I'm with Geo on this one, sounds pretty good to me, try setting the idle stop screw up some, seems like it's just idling to slow, especially if this one does not have a clutch to disengage the cutter head at idle speeds. Maybe open the low speed adjustment a little (1/8 - 1/4 turn out)


----------



## LowOutput (Mar 31, 2007)

Hmm. Okay, thanks. I don't know if you could tell by looking at the video (it was kind of dark), or if it matters, but the throttle cable does have some slack in it when the trigger is let loose.

And I don't know where I've been all my life, but I've never seen a weed eater with a clutch. No, this one doesn't have one... or if it does, it's not disengaging.

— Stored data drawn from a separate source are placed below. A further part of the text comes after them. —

/-- CVT. -/
def execCvt (h : Head) (f : FormQ) (s : State) : Host.Outcome State Fault Refusal :=
  if f.o6 then convO6 h f s else conv (.cvt h f) h f s

/-- CVTI. -/
def execCvti (h : Head) (f : FormQ) (s : State) : Host.Outcome State Fault Refusal := conv (.cvti h f) h f s

/-- CVTF. -/
def execCvtf (h : Head) (f : FormQ) (s : State) : Host.Outcome State Fault Refusal := conv (.cvtf h f) h f s

/-- One element of PACK (R197). -/
def packInt (k : Elem) (sat : Nat) (x : Int) : Nat × BitVec 6 :=
  let sat := if k = .t2 ∧ sat = 0 then 1 else sat
  let (lo, hi) := k.range
  match sat with
  | 0 => (wrap k.width x, 0)
  | n =>
    let y := max (if n = 2 then 0 else lo) (min hi x)
    (k.ofInt y, when_ (y ≠ x) cSAT)

/-- The integer that a source register of PACK holds. -/
def packSrc (k : Elem) (x : Nat) : Int :=
  match k with
  | .int true _ => signed 32 x
  | _ => (x : Int)

/-- PACK. -/
def execPack (h : Head) (f : FormQ) (s : State) : Host.Outcome State Fault Refusal :=
  let a := elemOf f.stag
  let d := if f.dtag = 0 then Elem.int (f.stag == 1) 16 else elemOf f.dtag
  let n := 32 / d.width
  issue (.pack h f) h (convSpec f 1 n f.stag 1 1 f.dtag false d.narrow false) (fun c =>
    c.lane (fun t => (List.range n).foldl (fun (r : LaneRes) i =>
      let y := packInt d f.sat (packSrc a (c.val i t))
      { r with val := r.val + y.1 * 2 ^ (d.width * i), fl := r.fl ||| y.2 }) {}) noMore) s

/-- The integer that an element of UNPK holds. -/
def unpkInt (v : Num) : Int :=
  match v with
  | .fin s m _ _ => if s then -(m : Int) else m
  | _ => 0

/-- UNPK. -/
def execUnpk (h : Head) (f : FormQ) (s : State) : Host.Outcome State Fault Refusal :=
  let a := if f.stag = 0 then Elem.int (f.dtag == 1) 16 else elemOf f.stag
  let n := 32 / a.width
  issue (.unpk h f) h (convSpec f 1 1 f.stag 1 n f.dtag false a.narrow false) (fun c =>
    c.lane (fun t => (List.range n).foldl (fun (r : LaneRes) i =>
      let v := a.value (bits (c.val 0 t) (a.width * i) a.width)
      { r with val := r.val + wrap 32 (unpkInt v.1) * 2 ^ (32 * i), fl := r.fl ||| v.2 }) {}) noMore) s

/-- PK6: 21 elements of 11 registers of bf16x2 into one quad. -/
def execPk6 (h : Head) (f : FormQ) (s : State) : Host.Outcome State Fault Refusal :=
  issue (.pk6 h f) h (convSpec f 1 11 f.stag 4 1 f.dtag f.scl true false) (fun c =>
    c.lane (fun t => convert (.flt .bf16) (elemOf f.dtag) 21 (isZeroCode f.a) (c.runVal 32 t 11)
      (if f.scl then signed 32 (c.val 11 t) else 0) f.rnd f.sat false (c.seed t)) noMore) s

/-- UPK6: a quad into 11 registers of bf16x2; the last half is +0. -/
def execUpk6 (h : Head) (f : FormQ) (s : State) : Host.Outcome State Fault Refusal :=
  issue (.upk6 h f) h (convSpec f 4 1 f.stag 1 11 f.dtag false true false) (fun c =>
    c.lane (fun t => convert (elemOf f.stag) (.flt .bf16) 21 (isZeroCode f.a) (c.val 0 t) 0 0 0 false 0) noMore) s

/-! ## Dot products (R201 to R203) -/

/-- Saturation [24:23] of layout DT. -/
def dtSat (fl : BitVec 7) : Nat := (fl.extractLsb' 3 2).toNat
/-- Rounding [22:20] of layout DT. -/
def dtRnd (fl : BitVec 7) : Nat := (fl.extractLsb' 0 3).toNat

/-- The tag of an operand of a family, as its elements are read (R202): its own, the other operand's, or the default. -/
def dotTag (s : State) (a b : Code) (default : BitVec 5) : BitVec 5 :=
  match s.srcTags { field := 1, arg := .code a, acc := anyVal } with
  | t :: _ => t
  | [] =>
    match s.srcTags { field := 2, arg := .code b, acc := anyVal } with
    | t :: _ => t
    | [] => default

/-- Exact product of two elements (R126, R145). -/
def elemMul (ka kb : Elem) (x y : Nat) : Num × BitVec 6 :=
  match ka, kb with
  | .lg8, .lg8 =>
    if x % 128 = 64 ∨ y % 128 = 64 then (.zero (bit x 7 != bit y 7), 0)
    else (lg8Value (bit x 7 != bit y 7) (lg8L x + lg8L y), 0)
  | _, _ =>
    let (a, i) := ka.value x
    let (b, j) := kb.value y
    let (p, k) := a.mul b
    (p, i ||| j ||| k)

/-- The exact sum of some products (R144, R145): an exact zero sum is +0. -/
def sumNums (ps : List Num) : Num × BitVec 6 :=
  let plus := ps.any (· == .inf false)
  let minus := ps.any (· == .inf true)
  let inv := when_ (plus && minus) cINV
  if ps.any (· == .nan) || plus && minus then (.nan, inv)
  else if plus then (.inf false, 0)
  else if minus then (.inf true, 0)
  else
    let r := ps.foldl (fun a b => (a.add b false).1) (.zero false)
    (if r.isZero then .zero false else r, 0)

/-- The value of an accumulator and a group sum (R145): as IEEE 754 addition; a zero sum is +0. -/
def accAdd (a g : Num) : Num × BitVec 6 :=
  let (x, fl) := a.add g false
  (if x.isZero then .zero false else x, fl)

/-- IntAcc (R146). -/
def intAcc (sat : Nat) (x : Int) : Nat × BitVec 6 :=
  match sat with
  | 0 => (wrap 32 x, 0)
  | n =>
    let lo : Int := if n = 2 then 0 else -(2 ^ 31 : Nat)
    let y := max lo (min ((2 ^ 31 : Nat) - 1) x)
    (wrap 32 y, when_ (y ≠ x) cSAT)

/-- The integer an exact value holds. -/
def Num.toInt (x : Num) : Int :=
  match x with
  | .fin s m e _ => let v : Int := (m * 2 ^ e.toNat : Nat); if s then -v else v
  | _ => 0

/-- One dot product (R203): elements, accumulator, scales if scaled, accumulator kind. -/
def dotOne (ka kb : Elem) (za zb : Bool) (n x y acc : Nat) (scales : Option (Nat × Nat)) (intDst : Bool)
    (mode sat : Nat) (seed : Word) : LaneRes :=
  let ps := (List.range n).map fun i =>
    if za || zb then
      -- elements of the zero code are zeros, whatever the format
      let other := if za then kb.value (bits y (kb.width * i) kb.width) else ka.value (bits x (ka.width * i) ka.width)
      let other := if za && zb then (Num.zero false, (0 : BitVec 6)) else other
      let (p, fl) := other.1.mul (.zero false)
      (p, fl ||| other.2)
    else elemMul ka kb (bits x (ka.width * i) ka.width) (bits y (kb.width * i) kb.width)
  let fp := ps.foldl (fun fl p => fl ||| p.2) 0
  let (g, fs) := sumNums (ps.map (·.1))
  if intDst then
    let r := intAcc sat (signed 32 acc + g.toInt)
    { val := r.1, fl := fp ||| r.2 }
  else
    let g := match scales with
      | none => g
      | some (a, b) => ((g.mul (e8m0Decode a)).1.mul (e8m0Decode b)).1
    let (v, fa) := accAdd (Fmt.f32.decode acc) g
    let r := Fmt.f32.round v mode sat false seed
    { r.res mode with fl := r.fl ||| fp ||| fs ||| fa ||| sigInv .f32 [acc] }

/-- What a dot instruction checks: the tags of its operands, whether it is scaled, whether it accumulates in i32, and its class. -/
def dotSpec (f : FormR) (tags : List (BitVec 5)) (scaled intDst : Bool) (cls : Nat) : Spec :=
  let accTag : BitVec 5 := if intDst then 1 else 3
  let accSrcs : List Src :=
    if scaled then [{ field := 3, arg := .code f.c, acc := [.v, .k], tags := [3] },
                    { field := 3, arg := .code (f.c + 1), acc := [.v, .k], tags := [21] }]
    else [{ field := 3, arg := .code f.c, acc := runAcc, tags := [accTag] }]
  { execOnly (specR f ([pkSrc 1 (.code f.a) tags, pkSrc 2 (.code f.b) tags] ++ accSrcs)
      { code := f.dst, acc := anyDst, tag := accTag } (some cls)) with bad := scaled && f.c.getLsbD 0 }

/-- What a dot instruction computes in a thread, where `default` is the tag of operands that carry none. -/
def dotRes (f : FormR) (default : BitVec 5) (scaled intDst : Bool) (c : Ctx) (t : Nat) : LaneRes :=
  let ka := elemOf (dotTag c.s f.a f.b default).toNat
  let kb := elemOf (dotTag c.s f.b f.a default).toNat
  dotOne ka kb (isZeroCode f.a) (isZeroCode f.b) (32 / ka.width) (c.val 0 t) (c.val 1 t) (c.val 2 t)
    (if scaled then some (bits (c.val 3 t) 0 8, bits (c.val 3 t) 8 8) else none) intDst (dtRnd f.flags) (dtSat f.flags)
    (c.seed t)

/-- A dot instruction: the tags of its operands, the default tag, whether it is scaled, whether it accumulates in i32, and its
class. -/
def dot (i : Instr) (h : Head) (f : FormR) (tags : List (BitVec 5)) (default : BitVec 5) (scaled intDst : Bool)
    (cls : Nat) (s : State) : Host.Outcome State Fault Refusal :=
  issue i h (dotSpec f tags scaled intDst cls) (fun c => c.lane (dotRes f default scaled intDst c) noMore) s

/-- DOT2. -/
def execDot2 (h : Head) (f : FormR) (s : State) : Host.Outcome State Fault Refusal :=
  let b := f.flags.getLsbD 5
  dot (.dot2 h f) h f [halfTag b] (halfTag b) (f.flags.getLsbD 6) false (if b then 14 else 13) s

/-- DOT4. -/
def execDot4 (h : Head) (f : FormR) (s : State) : Host.Outcome State Fault Refusal :=
  match f.fam.toNat with
  | 0 => dot (.dot4 h f) h f [9, 10, 11] 9 false false 15 s
  | 1 => dot (.dot4 h f) h f [12, 13] 12 false true 16 s
  | 2 => dot (.dot4 h f) h f [20] 20 false false 17 s
  | _ => dot (.dot4 h f) h f [9, 10, 11] 9 true false 15 s
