/-! ## Byte masks over a line -/

/-- Byte `i` of a line's 128 bytes. -/
def lineByte (x : BitVec 1024) (i : Nat) : Byte := x.extractLsb' (8 * i) 8

/-- Sets byte `i` of a line. -/
def setLineByte (x : BitVec 1024) (i : Nat) (b : Byte) : BitVec 1024 :=
  (x &&& ~~~(BitVec.ofNat 1024 (255 * 2 ^ (8 * i)))) ||| BitVec.ofNat 1024 (b.toNat * 2 ^ (8 * i))

/-- The 128 bytes of a line at home. -/
def State.homeLine (s : State) (line : Nat) : BitVec 1024 := BitVec.ofNat 1024 (ofBytes (s.rdBytes line 128))

/-- The bytes of a mask, ascending. -/
def maskBytes (m : BitVec 128) : List Nat := (List.range 128).filter fun i => m.getLsbD i

/-! ## Phase records (R452) -/

/-- Carry v registers of a slice. -/
def Kernel.carryV (k : Kernel) : Slice → List Nat
  | .execute => k.xcarryv
  | .access => k.acarryv

/-- Carry k registers of a slice, as a mask. -/
def Kernel.carryK (k : Kernel) : Slice → BitVec 64
  | .execute => k.xcarryk
  | .access => k.acarryk

/-- Bytes of a pod's section in the phase record (R452). -/
def Kernel.podSection (k : Kernel) (sl : Slice) : Nat :=
  (0x80 + 4 * k.width * (1 + (k.carryV sl).length) + 127) / 128 * 128

/-- RS: bytes of a team's phase record (R452). -/
def Kernel.recordSize (k : Kernel) : Nat := 128 + k.xpods * k.podSection .execute + k.apods * k.podSection .access

/-- Virtual address of the team's phase record (R452). -/
def Team.recordAt (t : Team) : Dword := t.prec + BitVec.ofNat 64 (t.id.l * t.kernel.recordSize)

/-! ## Irrevocable acts (R49, R50, R52, R453) -/

/-- What an attempted act answers: the state, a cause that stops the attempt, or a wait. -/
inductive Try
  | ok (s : State)
  | fail (c : Cause) (s : State)
  | wait (k : WaitKind) (s : State)
deriving DecidableEq, Repr

/-- Continues an attempt. -/
def Try.then_ (x : Try) (f : State → Try) : Try :=
  match x with
  | .ok s => f s
  | .fail c s => .fail c s
  | .wait k s => .wait k s

/-- An attempt that stops or waits leaves the state as it was. -/
def Try.whole (x : Try) (s : State) : Try :=
  match x with
  | .ok s => .ok s
  | .fail c _ => .fail c s
  | .wait k _ => .wait k s

/-- Sets the irrevocable bit of a team before an act has any effect outside the core, and writes IRREV (R50, R52, R453). -/
def State.irrevocable (s : State) (tid : TeamId) : Try :=
  match s.findTeam tid with
  | none => .ok s
  | some t =>
    if t.irrev then .ok s
    else if t.kernel.shadow then .fail .irrevocableAbort s
    else
      let done := fun (s : State) => Try.ok (s.onTeam tid fun t => { t with irrev := true })
      if t.prec = 0 then done s
      else
        match s.translateRange t t.core (t.recordAt + 4) 4 .wr with
        | (.error _, s) => .fail .phaseOverflow s
        | (.ok pas, s) =>
          if s.poisoned pas then .fail .phaseOverflow s
          else done (s.writeHome tid pas (toBytes 4 (ofBytes (s.rdAll pas) ||| 1)))

/-! ## Writes of engines and atomics -/

/-- Writes bytes home and invalidates the writer's own clean lines too (R333, R338). -/
def State.writeHomeAll (s : State) (tid : TeamId) (pas : List Nat) (bs : List Byte) : State :=
  let lines := (pas.map lineOf).eraseDups
  (s.writeHome tid pas bs).onTeam tid fun t => lines.foldl Team.invalidate t

/-! ## Peers (R292, R493) -/

/-- The peer of an address in a window. -/
def peerOf (pa : Nat) : Nat := (pa - peerBase) / peerSize

/-- Whether link a–b is up in this package's link-state table (R494). -/
def State.linkUp (s : State) (a b : Nat) : Bool := (s.husk.lstate.get a).getLsbD b

/-- The relay of a message to a package: none when the link is up, or when no relay is there (R495). -/
def State.relayTo (s : State) (dst : Nat) : Option Nat :=
  let me := Config.pkg.toNat
  if s.linkUp me dst then none
  else (List.range 16).find? fun c => c != me && c != dst && s.linkUp me c && s.linkUp c dst

/-- The channel of a message of a class, with or without a relay (R491). -/
def vcVia (vc : BitVec 3) (relay : Option Nat) : BitVec 3 := if relay.isSome then (vc &&& 3) + 4 else vc &&& 3

/-- Sends a request to a peer: it is outstanding under a new end-to-end sequence until it is answered (R493). -/
def State.send (s : State) (pa : Nat) (vc : BitVec 3) (pod : Option PodId) (team : Option TeamId) (k : ReqKind) :
    Word × State :=
  let dst := peerOf pa
  let seq := s.nextSeq.get dst
  let via := s.relayTo dst
  (seq, { s with nextSeq := s.nextSeq.set dst (seq + 1),
                 outReq := s.outReq ++ [{ dst := dst, seq := seq, dgen := s.husk.dgen, resent := 0, pa := pa, vc := vcVia vc via,
                                          relay := via, pod := pod, team := team, kind := k }] })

I'll double check air filter, idle speed and see how that helps.

Thanks again to all!


----------



## geogrubb (Jul 28, 2006)

LowOutPut;
Please dont take this as an insult to your intelligence or anything, just info.
On a bent shaft trimmer(I think your trimmer is one)without a clutch the cable turning the trimmer head is always in a bind because it isn't in a straight line as it turns, some times it is in more of a bind than others for this reason the trimmer idle speed needs to be a little faster because the motor is under constant load(even if very slight). If there is no adjustment screw for the idle you should be able to loosen the handle(with the throttle trigger) and move it farther down the shaft to remove the slack in the cable and increase idle. Have a good one. Geo


----------



## 30yearTech (Sep 14, 2006)

LowOutput said:


> And I don't know where I've been all my life, but I've never seen a weed eater with a clutch. No, this one doesn't have one... or if it does, it's not disengaging.
> Thanks again to all!


The less expensive weed trimmers generally do not have a clutch, this puts a constant load on the engine and the idle speed has to be higher in order to carry the increased load.

Most all premium weed trimmers have a centrifugal clutch, that allows the engine to start easier and for the head to stop spinning at idle speeds.


----------